Roth D, Burgoyne R D
Physiological Laboratory, University of Liverpool, UK.
FEBS Lett. 1995 Oct 23;374(1):77-81. doi: 10.1016/0014-5793(95)01080-x.
Catecholamine release from digitonin-permeabilized adrenal chromaffin cells is increased by exogenous 14-3-3 proteins. In order to determine how 14-3-3 proteins stimulate exocytosis their effect on the cortical actin network was examined. Increased amounts of beta and gamma isoforms of 14-3-3 proteins were associated with the Triton-insoluble cytoskeleton of chromaffin cells following incubation with exogenous 14-3-3 proteins. The stimulation of catecholamine release by 14-3-3 proteins was abolished by prior incubation with the actin filament stabilising drug phalloidin. Rhodamine phalloidin staining showed that the cortical actin network was disassembled and actin reorganised into intracellular foci following treatment with 14-3-3 proteins. These data suggest that 14-3-3 proteins enhance catecholamine release in permeabilized chromaffin cells by reorganisation of the cortical actin barrier to allow increased availability of secretory vesicles for exocytosis.

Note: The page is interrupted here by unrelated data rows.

/-- A task begins on its cores; `vict` of them are pre-empted. -/
def beginTask (t : Task) (p : Part) (q : GroupAsk) (ws : List (Nat × List Nat)) (vict : List Nat) (s : State) : State :=
  let cs := ws.map (·.1)
  let (s1, saved) := vict.foldl (fun (r : State × List (Nat × Core × Mem)) c =>
    let (s', x) := saveCore c r.1
    (s', r.2 ++ [x])) (s, [])
  let queues := vict.map fun c => (c, (s1.core c).syn.sigq)
  match formOn q p.score ws s1 with
  | .error _ => s
  | .ok (s2, g) =>
    let s3 := { s2 with
      place := { s2.place with groups := s2.place.groups.map fun h => if h.num = g.num then { h with task := some t.seq, byTask := true } else h }
      armed := s2.armed.filter fun a => !(cs.contains a.1 && (!vict.contains a.1 || decide (4 ≤ a.2.1))) }
    let s4 := cs.foldl (fun s c =>
      let pre := vict.contains c
      let s := if pre then s.upd c fun k => { k with syn := { k.syn with sigq := (assoc queues c).getD [] } } else s
      installDescs c p.sdesc (s.upd c fun k => k.startTask pre t (!p.score) (startIen p.sdesc))) s3
    (s4.updTask t.seq fun t => { t with
      st := .running, group := some g.num, start := s.time, cores := cs.length, saved := saved }).journal (.start t.seq)

/-- A replayed task whose group was kept starts again on it, the stand-in among its members (R436); a member that has displaced a
training task keeps it displaced (R416). -/
def restartTask (t : Task) (p : Part) (g : Group) (s : State) : State :=
  let s1 := g.live.foldl (fun s m =>
    let pre := (s.savedCore m.2).isSome
    let sigq := (s.core m.2).syn.sigq
    let s : State := { s with armed := s.armed.filter fun a => !(a.1 == m.2 && (!pre || decide (4 ≤ a.2.1))) }
    let s := (joinGroup g p.score m.1 m.2 s).upd m.2 fun k =>
      ({ k with syn := { k.syn with sigq := if pre then sigq.filter fun e => e.group != g.num else [] } }).startTask pre t (!p.score)
        (startIen p.sdesc)
    installDescs m.2 p.sdesc s) s
  (s1.updTask t.seq fun t => { t with st := .running, start := s.time, cores := g.live.length }).journal (.start t.seq)
/-- Whether every member of a kept group is at rest, in the group or in none. -/
def State.groupReady (s : State) (g : Group) : Bool :=
  g.pend.isEmpty && g.live.all fun m =>
    let k := s.core m.2
    k.canIssue && (k.idn.group.toNat == g.num || k.idn.group == 0)

/-! ### Stand-ins (R355, R436) -/

/-- A spare or a free core enters service, or goes on in it: MAINT clear, the monitor's descriptors, its floor voltage. -/
def enterService (n : Nat) (s : State) : State :=
  let f := s.floorMv n
  let s1 := s.upd n fun k =>
    let spare := k.pw.svc == .spare
    let k := { k with
      tr := { k.tr with maint := false }
      pw := { k.pw with svc := .inService, ring := true, volt := max k.pw.volt f, vset := max k.pw.vset f, target := max k.pw.target f } }
    if spare then k.park else k
  installDescs n [] { s1 with pkg := { s1.pkg with mtab := modNth s1.pkg.mtab n fun m => { m with st := 0 } } }
/-- The stand-in for a member (R436): the spare with the fewest hops to the others, else a free core; only one with room for the
window (R361). -/
def State.standIn (s : State) (g : Group) (c : Nat) (others : List Nat) : Option Nat :=
  let key (n : Nat) : Nat := (others.map fun o => s.dieHops (n / 18) (o / 18)).sum
  let score := match s.part g.part with | some p => p.score | none => false
  -- never more than 128 cores in service (R26)
  let spares := if s.inSvcCores.length < 128 then
      sortBy (fun a b => decide (key a < key b ∨ (key a = key b ∧ a ≤ b))) (s.spares.filter (· != c)) else []
  (s.fitCores score (g.lwl / 0x10000) 1 (spares ++ s.freeCores.filter (· != c)) []).head?.map (·.1)
/-- Member `c` of a group is replaced by `n`, which takes its number, window and channels (R355, R436 step 6). One that has lost the
room for the window by then is no stand-in: another is chosen (R361). -/
def replaceMember (num c n : Nat) (s : State) : State :=
  match s.group num with
  | none => s
  | some g =>
    match g.members.idxOf? c with
    | none => s
    | some j =>
      let lwn := g.lwl / 0x10000
      let score := match s.part g.part with | some p => p.score | none => false
      match (s.windowPages n score lwn).bind fun ps => (clearWindow [n] s (n, ps)).map fun s0 => (ps, s0) with
      | none => { s with place := { s.place with groups := s.place.groups.map fun h =>
          if h.num = num then { h with pend := h.pend.filter fun q => q.1 != c } else h } }
      | some (ps, s0) =>
        let g' := { g with
          members := g.members.set j n, wins := g.wins.set j ps, pend := g.pend.filter fun q => q.1 != c }
        let s1 := clearStale g.part { s0 with place := { s0.place with groups := s0.place.groups.map fun h => if h.num = num then g' else h } } (n, ps)
        installDescs n (match s.part g.part with | some p => p.sdesc | none => []) (joinGroup g' score j n s1)
/-- A stand-in is chosen for a member out of service, enters service and is logged (R436 step 4); none where none is free. -/
def chooseStandIn (num c : Nat) (s : State) : State :=
  match s.group num with
  | none => s
  | some g =>
    let others := (g.live.map (·.2)).filter (· != c)
    match s.standIn g c others with
    | none => s
    | some n =>
      let s1 := (enterService n s).logAdd 0x07 2 g.part (coreUnit n) n c num ((g.members.idxOf? c).getD 0xFFF)
      { s1 with place := { s1.place with groups := s1.place.groups.map fun h =>
          if h.num = num then { h with pend := h.pend ++ [(c, n)] } else h } }
/-- Members of a group whose core has left service, with no stand-in chosen yet. -/
def State.vacant (s : State) (g : Group) : List Nat :=
  (g.live.map (·.2)).filter fun c => !(s.core c).inSvc && !g.pend.any fun q => q.1 == c
/-- Every member out of service is given a stand-in, where one is free, and stand-ins take the numbers of the cores they replace
in every group whose nets have been restored (R436 steps 4 to 6). -/
def seatStandIns (s : State) : State :=
  let s := s.place.groups.foldl (fun s g => (s.vacant g).foldl (fun s c => chooseStandIn g.num c s) s) s
  s.place.groups.foldl (fun s g =>
    if g.await.any fun n => s.nets.any fun t => t.num == n && t.dirtyNeed then s
    else g.pend.foldl (fun s q => replaceMember g.num q.1 q.2 s) s) s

外源性14-3-3蛋白可增加洋地黄皂苷通透处理的肾上腺嗜铬细胞中儿茶酚胺的释放。为了确定14-3-3蛋白如何刺激胞吐作用,研究了其对皮质肌动蛋白网络的影响。与外源性14-3-3蛋白孵育后,嗜铬细胞的Triton不溶性细胞骨架中14-3-3蛋白的β和γ亚型含量增加。预先用肌动蛋白丝稳定药物鬼笔环肽孵育可消除14-3-3蛋白对儿茶酚胺释放的刺激作用。罗丹明鬼笔环肽染色显示,用14-3-3蛋白处理后,皮质肌动蛋白网络被分解,肌动蛋白重新组织成细胞内焦点。这些数据表明,14-3-3蛋白通过重组皮质肌动蛋白屏障来增强通透化嗜铬细胞中儿茶酚胺的释放,从而使分泌囊泡有更多机会用于胞吐作用。